Wait, what? A sensible looking Defy, are they nuts? Actually, no, as much as I like the crazy Defy watches from the mid naughties not everyone felt the same way about them. Most saw them as ugly and cheap designed by monkeys with no hands. I do have a little soft spot for the crazy Defy watches, though, I think they’re pretty neat. In these hard-nosed times though it’s trickier to make crazy watches like that and get away with selling a load as since the financial crisis of 2008 people don’t seem as willing to spend their money anymore
But, say what you like about this new design there’s no question that the current CEO Jean-Claude Biver is a great personality for such a company and the Defy El Primero 21 watch is a good way to really introduce him if you were living under a rock when the special edition watch for the Range Rover Velar was unveiled. There are still some quirky twists to these watches, my favourite being that skeleton dial that keeps the colours and layout that we know and love on the El Primero watches.

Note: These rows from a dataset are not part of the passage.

/-- Encoding the command whose operands were read from the words gives the words, but for the bits it does not use. -/
theorem encode_withFields {cmd : BitVec 16} {i : Instr} (h : opField cmd = i.opcode) (arg : BitVec 64) :
    encode (i.withFields cmd arg) = ⟨cmd &&& i.usedCmdBits, arg &&& i.usedArgBits⟩ := by
  have hop := packCmd_op cmd
  have hid := packCmd_op_id cmd
  have hall := packCmd_fields cmd
  rw [h] at hop hid hall
  have hnoArg : 0 = arg &&& 0 := BitVec.and_zero.symm
  have hwholeArg : arg = arg &&& BitVec.allOnes 64 := BitVec.and_allOnes.symm
  cases i with
  | openTp => exact congrArg₂ CommandWord.mk hop (setWidth_baudField arg)
  | pid => exact congrArg₂ CommandWord.mk hid hnoArg
  | mreq | chk => exact congrArg₂ CommandWord.mk hall hwholeArg
  | sresp => exact congrArg₂ CommandWord.mk hall hnoArg
  | closeTp | step | getst | geterr | clrerr | rstsm | getfrm => exact congrArg₂ CommandWord.mk hop hnoArg

theorem encode_of_decode {cmd : BitVec 16} {arg : BitVec 64} {i : Instr} (h : decode cmd arg = .ok i) :
    encode i = ⟨cmd &&& i.usedCmdBits, arg &&& i.usedArgBits⟩ := by
  obtain ⟨hop, hi⟩ := fields_of_decode h
  have he := encode_withFields hop arg
  rwa [← hi] at he

/-! Fields a command does not use (R72). -/

/-- Every command uses the whole opcode. -/
theorem opField_and_usedCmdBits (cmd : BitVec 16) (i : Instr) : opField (cmd &&& i.usedCmdBits) = opField cmd := by
  have hused : opField i.usedCmdBits = .allOnes 4 := by cases i <;> simp only [Instr.usedCmdBits] <;> decide
  calc opField (cmd &&& i.usedCmdBits)
      = opField cmd &&& opField i.usedCmdBits := BitVec.extractLsb'_and
    _ = opField cmd := by rw [hused, BitVec.and_allOnes]

/-- Words that agree on the used bits of a command have the command's encoding under the mask, so both decode to it. -/
theorem decode_congr {cmd cmd' : BitVec 16} {arg arg' : BitVec 64} {i : Instr} (h : decode cmd arg = .ok i)
    (hcmd : cmd' &&& i.usedCmdBits = cmd &&& i.usedCmdBits) (harg : arg' &&& i.usedArgBits = arg &&& i.usedArgBits) :
    decode cmd' arg' = .ok i := by
  obtain ⟨hop, -⟩ := fields_of_decode h
  have hop' : opField cmd' = i.opcode := by
    rw [← opField_and_usedCmdBits cmd' i, hcmd, opField_and_usedCmdBits, hop]
  have hsame : encode (i.withFields cmd' arg') = encode i := by
    rw [encode_withFields hop', hcmd, harg, encode_of_decode h]
  calc decode cmd' arg'
      = .ok (i.withFields cmd' arg') := decode_of_opcode hop' arg'
    _ = decode (encode i).cmd (encode i).arg := by rw [← hsame, decode_encode]
    _ = .ok i := decode_encode i

/-! The statements about the decoder and the encoder alone. -/

/-- Settles O1: the opcode of the encoded command selects its decoding, and its fields hold the operands. -/
theorem decodeOfEncode : Obligations.DecodeOfEncode := decode_encode

/-- Settles O2: the operands of `i` were read from the fields, and packing the fields gives the words under the masks. -/
theorem encodeOfDecodeKeepsUsedBits : Obligations.EncodeOfDecodeKeepsUsedBits := fun _ _ _ => encode_of_decode

/-- Settles O4: every opcode is reserved or that of a command. -/
theorem reservedOpcodesRejected : Obligations.ReservedOpcodesRejected := by
  refine fun cmd arg => ⟨fun hres => decode_of_reserved hres arg, fun hres => ?_⟩
  obtain ⟨i, hi⟩ := (reserved_or_opcode (opField cmd)).resolve_left hres
  exact ⟨_, decode_of_opcode hi.symm arg, (withFields_opcode cmd arg i).trans hi⟩

/-- Settles O5: the encodings are computed, and the words are read back by the round trip. -/
theorem workedEncodings : Obligations.WorkedEncodings := by
  have hmreq : encode (.mreq .v2 0x10 2 0x0201) = ⟨0x1213, 0x0201⟩ := by rfl
  have hsresp : encode (.sresp .v1 0x20 2) = ⟨0x1404, 0⟩ := by rfl
  have hpid : encode (.pid 0x3D) = ⟨0x07AB, 0⟩ := by rfl
  have hchk : encode (.chk .v2 0x3C 2 0x0201) = ⟨0x179C, 0x0201⟩ := by rfl
  have hmreq8 (bytes : BitVec 64) : encode (.mreq .v2 0x3F 8 bytes) = ⟨0x47F3, bytes⟩ := by rfl
  have hsresp8 : encode (.sresp .v2 0x3F 8) = ⟨0x47F4, 0⟩ := by rfl
  have hstep : encode .step = ⟨0x0005, 0⟩ := by rfl
  have hopen : encode (.openTp 19200) = ⟨0x0001, 0x4B00⟩ := by rfl
  exact ⟨hmreq, decode_of_encode_eq hmreq, hsresp, decode_of_encode_eq hsresp, hpid, decode_of_encode_eq hpid,
    hchk, decode_of_encode_eq hchk, fun bytes => ⟨hmreq8 bytes, decode_of_encode_eq (hmreq8 bytes)⟩,
    hsresp8, decode_of_encode_eq hsresp8, hstep, decode_of_encode_eq hstep, hopen, decode_of_encode_eq hopen⟩

end Sys2Proof

namespace Sys2Proof.Machine

/-- The data of MREQ and CHK are the operand bytes below `n` (R76). -/
theorem operandData_congr {n : BitVec 4} {a a' : BitVec 64}
    (h : ∀ k, k < n.toNat → a.extractLsb' (8 * k) 8 = a'.extractLsb' (8 * k) 8) : operandData n a = operandData n a' :=
  List.map_congr_left fun k hk => h k (List.mem_range.mp hk)

/-- A request that answers a next state, rejected or accepted, responds with the state it leaves (R75, R139, R140). -/
theorem request_response {kind : FrameType} {v : Version} {id : BitVec 6} {n : BitVec 4} {data : List Byte} {s t : State}
    (h : request kind v id n data s = .next t) : t.response = [t.blk.state] := by
  obtain ⟨-, e⟩ | ⟨-, -, e⟩ | ⟨-, -, e⟩ := request_cases kind v id n data s <;> rw [e] at h <;> cases h <;> rfl

/-- The data of GETFRM are `numData` bytes, of whichever buffer (R174). -/
theorem frameData_length (b : Block) : (frameData b).length = b.numData.toNat := by
  unfold frameData
  split <;> exact Buf.slice_length ..

theorem frameResponse_length (b : Block) : (frameResponse b).length = 3 + b.numData.toNat := by
  rw [frameResponse, List.length_append, frameData_length]
  rfl

/-! The statements about the machine. -/

/-- Settles O3: the used bits determine the decoding, and MREQ and CHK read the operand through its first `n` bytes only. -/
theorem ignoredFieldsHaveNoEffect : Obligations.IgnoredFieldsHaveNoEffect := by
  refine ⟨fun _ _ _ _ _ => decode_congr, fun v id n a a' s h => ?_⟩
  simp only [exec, execMreq, execChk, operandData_congr h, and_self]

/-- Settles O42, command by command. -/
theorem responseOfEachCommand : Obligations.ResponseOfEachCommand := by
  intro i s t hw h
  cases i with
  | openTp baud =>
    have e : exec (.openTp baud) s = _ := if_pos hw
    rw [e] at h
    cases h
    rfl
  | mreq v id n arg =>
    rw [exec_mreq ((lengthOk_iff n).mp hw)] at h
    exact request_response h
  | sresp v id n =>
    rw [exec_sresp ((lengthOk_iff n).mp hw)] at h
    exact request_response h
  | chk v id n arg =>
    have e : exec (.chk v id n arg) s = _ := if_pos hw
    rw [e] at h
    cases h
    rfl
  | getfrm =>
    cases h
    exact frameResponse_length s.blk
  | closeTp | step | getst | geterr | clrerr | rstsm | pid =>
    cases h
    rfl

There’s also the 1/100th second chronograph which, apart from being a little bonkers and pretty much pointless in today’s world, is still a really cool idea which isn’t put into many watches at the moment. How you properly use it is beyond me and would definitely require a hands-on, but the idea that your chronograph is mechanically superior to all those ‘normal’ Datographs and whatnot is still an intriguing one, with base prices at a smudge over $10,000 it’s a real bargain to boot.
The trick with the chronograph is an extremely high operating speed. 360,000 vph to be precise, or 50Hz. The thing is, like with the TAG Heuer Mikograph watch which also had this complication (and is also owned by LVMH), the power reserve of that chronograph is going to be very short, only 50 minutes. The speed is achieved by LVMH’s development of something called Carbon-Matrix Carbon Nanotube, which is a fancy way of saying carbon basically. Interestingly the speed that it runs at means it needs its own power reserve indicator to tell you. Either way, it’s still pretty cool isn’t it, and the automatic movement should ensure that it doesn’t take too long to become rewound again.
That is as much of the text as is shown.